Scan the material below and copy every line holding the word "links".

· · · · · · ·

-- ==== Sys2Proof/Machine/Update.lean ====
section
/-! DEFINITION. The named updates of State, one for each field: every other operation changes the state through
these, so that one lemma per field and update (Laws/State.lean) serves every proof. -/

namespace Sys2Proof.Machine

/-- The state with its field `pending` replaced. -/
def State.setPending (s : State) (x : List Instr) : State := { s with pending := x }

/-- The state with its field `regs` replaced. -/
def State.setRegs (s : State) (x : HostRegs) : State := { s with regs := x }

/-- The state with its field `members` replaced. -/
def State.setMembers (s : State) (x : Pair Member) : State := { s with members := x }

/-- The state with its field `links` replaced. -/
def State.setLinks (s : State) (x : Pair Link) : State := { s with links := x }

/-- The state with its field `set` replaced. -/
def State.setSet (s : State) (x : SetRec) : State := { s with set := x }

/-- The state with its field `slots` replaced. -/
def State.setSlots (s : State) (x : Vector Slot 32) : State := { s with slots := x }

/-- The state with its field `altPtr` replaced. -/
def State.setAltPtr (s : State) (x : MemberNo) : State := { s with altPtr := x }

/-- The state with its field `locks` replaced. -/
def State.setLocks (s : State) (x : List LockEntry) : State := { s with locks := x }

/-- The state with its field `regions` replaced. -/
def State.setRegions (s : State) (x : List Region) : State := { s with regions := x }

/-- The state with its field `sweep` replaced. -/
def State.setSweep (s : State) (x : Option Nat) : State := { s with sweep := x }

/-- The state with its field `writer` replaced. -/
def State.setWriter (s : State) (x : Writer) : State := { s with writer := x }

/-- The state with its field `engine` replaced. -/
def State.setEngine (s : State) (x : Engine) : State := { s with engine := x }

/-- The state with its field `chan` replaced. -/
def State.setChan (s : State) (x : Channel) : State := { s with chan := x }

/-- The state with its field `staging` replaced. -/
def State.setStaging (s : State) (x : List Host.Cell) : State := { s with staging := x }

/-- The state with its field `held` replaced. -/
def State.setHeld (s : State) (x : Vector Bool 112) : State := { s with held := x }

/-- The state with its field `cq` replaced. -/
def State.setCq (s : State) (x : CqUnit) : State := { s with cq := x }

/-- The state with its field `port` replaced. -/
def State.setPort (s : State) (x : Port) : State := { s with port := x }

end Sys2Proof.Machine
end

· · · · · · ·

:: WRITTEN RESPONSE ::
/-- The state with its field `links` replaced. -/
def State.setLinks (s : State) (x : Pair Link) : State := { s with links := x }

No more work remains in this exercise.